4. Advantages of Nylon-66 Nylon 66 is superior in many applications to nylon 6—the other large volume nylon—due to its outstanding dimensional stability, higher melting point, and more compact molecular structure (see Figure 1). Nylon 66 exhibits only about half the shrinkage of nylon 6 in steam, for instance. And, with a less open structure, the 66 fiber has good dye wash fastness and UV light-fastness, and excellent performance in high-speed spinning processes. Typical advantages of nylon 66 over nylon 6 are its
- Higher tensile strength in use,
- Excellent abrasion resistance, and
- Higher melting point.
Nylon 66 provides high tensile strength for
- Tough fibers at fine deniers,
- Excellent performance for tyre applications, and
- High-speed mill processing.
Excellent abrasion resistance makes nylon-66 polymer ideal for use in
- Carpets,
- Upholstery, and
- Conveyor belts.
The rubber industry takes advantage of the higher melting point of nylon 66 in high-temperature tire curing. A high melting point also results in a fiber with
- High stretch and recovery in false-twist textured Yarns (e.g., hosiery and socks) and
- Thermal stability in high-temperature coating operations.

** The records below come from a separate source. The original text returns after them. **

/-- The tags that stand in the set of a line. The set is an open placement, looked at only when the slice holds more
lines than a set has ways. -/
def setTags (h : Home) (line : Nat) : List Tag :=
  let s := homeSlice (128 * line)
  h.tags.filter fun t => homeSlice (128 * t.line) == s && sameSet t.line line

/-- The tags of a line's slice. -/
def sliceTags (h : Home) (line : Nat) : List Tag :=
  h.tags.filter fun t => homeSlice (128 * t.line) == homeSlice (128 * line)

/-- The element with the least QPOS. -/
def lowestPos (ts : List Tag) : Option Tag :=
  ts.foldl (fun b t => match b with
    | none => some t
    | some x => if t.qpos < x.qpos then some t else b) none

/-- The lowest of a set's invalid ways, with its place in the order. -/
def lowestWay (ws : List (Nat × Nat)) : Nat × Nat := (sortKey Prod.fst ws).headD (0, 0)

/-- The set's order after the way at `src` moves to `dst`: the ways between shift by one (R302). -/
def shiftPos (src dst : Nat) (q : Nat) : Nat :=
  if src < dst then (if src < q && q <= dst then q - 1 else q)
  else (if dst <= q && q < src then q + 1 else q)

/-- A tag's place after the tag of `line` moves from `src` to `dst`; `st` holds the lines of its set. -/
def Tag.moved (line src dst : Nat) (st : List Nat) (t : Tag) : Tag :=
  if t.line == line then { t with qpos := dst }
  else if st.contains t.line then { t with qpos := shiftPos src dst t.qpos }
  else t

/-- A tag at `src` of a line's set moves to `dst`. -/
def movePos (line src dst : Nat) : H Unit := do
  if src != dst then
    let h ← get
    let st := if (sliceTags h line).length <= 1 then [] else (setTags h line).map (·.line)
    modify fun h => Home.setWays { h with tags := h.tags.map (Tag.moved line src dst st) } line fun ws =>
      ws.map fun w => (w.1, shiftPos src dst w.2)

/-- R302: a hit by a partition raises its line. -/
def touch (part : Nat) (t : Tag) : H Unit := do
  let q := quotaOf (← get) (homeSlice (128 * t.line)) part
  if q.guar then movePos t.line t.qpos 23
  else if t.qpos < 12 then movePos t.line t.qpos 12

/-- Where an access finds its line: a data entry, or main memory for a line no tag may hold (R302). -/
inductive LineRef where
  | entry (id : Nat)
  | uncached (pa : Nat)
  deriving DecidableEq, Repr

/-- The fill of R296 and R302 for a line whose translation and owner are known; `shares` where the line may be shared. -/
def fillLine (shares : Bool) (part va : Nat) (leaf : Leaf) (fot : BitVec 16) (pa : Nat) : H LineRef := do
  let line := va / 128
  let s := homeSlice va
  let lpa := pa / 128 * 128
  let q := quotaOf (← get) s part
  if q.ways leaf.cls == 0 then return .uncached lpa
  -- make room
  let h ← get
  let sl := sliceTags h line
  let mine (ts : List Tag) := ts.filter fun t => t.part == part && t.cls == leaf.cls
  let victim : Option Tag :=
    if sl.length < 24 && (mine sl).length < q.ways leaf.cls then none
    else
      let st := setTags h line
      if q.ways leaf.cls <= (mine st).length then lowestPos (mine st)
      else if st.length < 24 then none
      else lowestPos st
  let (way, pos) := match victim with
    | some v => (v.way, v.qpos)
    | none => lowestWay (h.waysFree line)
  match victim with
  | some v => dropTag v
  | none => pure ()
  -- the line's bytes and a candidate to share
  let bytes : VReg := BitVec.ofNat 1024 (← readHbm lpa 128)
  let pois := linePois (← get) lpa
  let sc := lineScope leaf fot
  let h ← get
  let cands := h.data.filter fun d =>
    shares && d.filled && d.bytes == bytes && d.refs < 255 && d.pois == 0 && pois == 0 &&
    h.tags.any fun t => t.dptr == d.id && t.scope == sc
  let id ← match (sortKey (·.way) cands).head? with
    | some d => do
      modify fun h => { h with data := h.data.map fun (x : DataEntry) => if x.id == d.id then { x with refs := x.refs + 1 } else x }
      pure (some d.id)
    | none => allocEntry bytes pois h.data.length shares
  match id with
  | none => return .uncached lpa
  | some id =>
    let t : Tag := { line := line, pa := lpa, scope := sc, part := part, wdom := 0, dirty := false, cls := leaf.cls,
                     qpos := pos, dptr := id, way := way }
    modify fun h => Home.setWays { h with tags := h.tags ++ [t] } line fun ws => ws.filter fun w => w.1 != way
    movePos line pos (if q.guar then 23 else 0)
    return .entry id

5. Use of Nylon-66 in Fiber Manufacturing The processing of nylon usually begins by conditioning the received chip, with or without an increase in the asreceived molecular weight. The chip is then melted, usually in a screw-type extruder, and spun into filament form. The filamentsare then packaged in a process that may include drawing, bulking, or cutting into lengths of staple.
6. Preparing Nylon-66 Chip Chip is normally conditioned in an inert atmosphere at temperatures in the 120–180°C (248–356°F) range. Processors may employ higher temperatures to increase molecular weight, especially for industrial uses. Both batch- and continuous-type conditioners may be used. It is important to avoid excessive exposure of the chip to oxygen, which may lead to degradation and yellowing of the product.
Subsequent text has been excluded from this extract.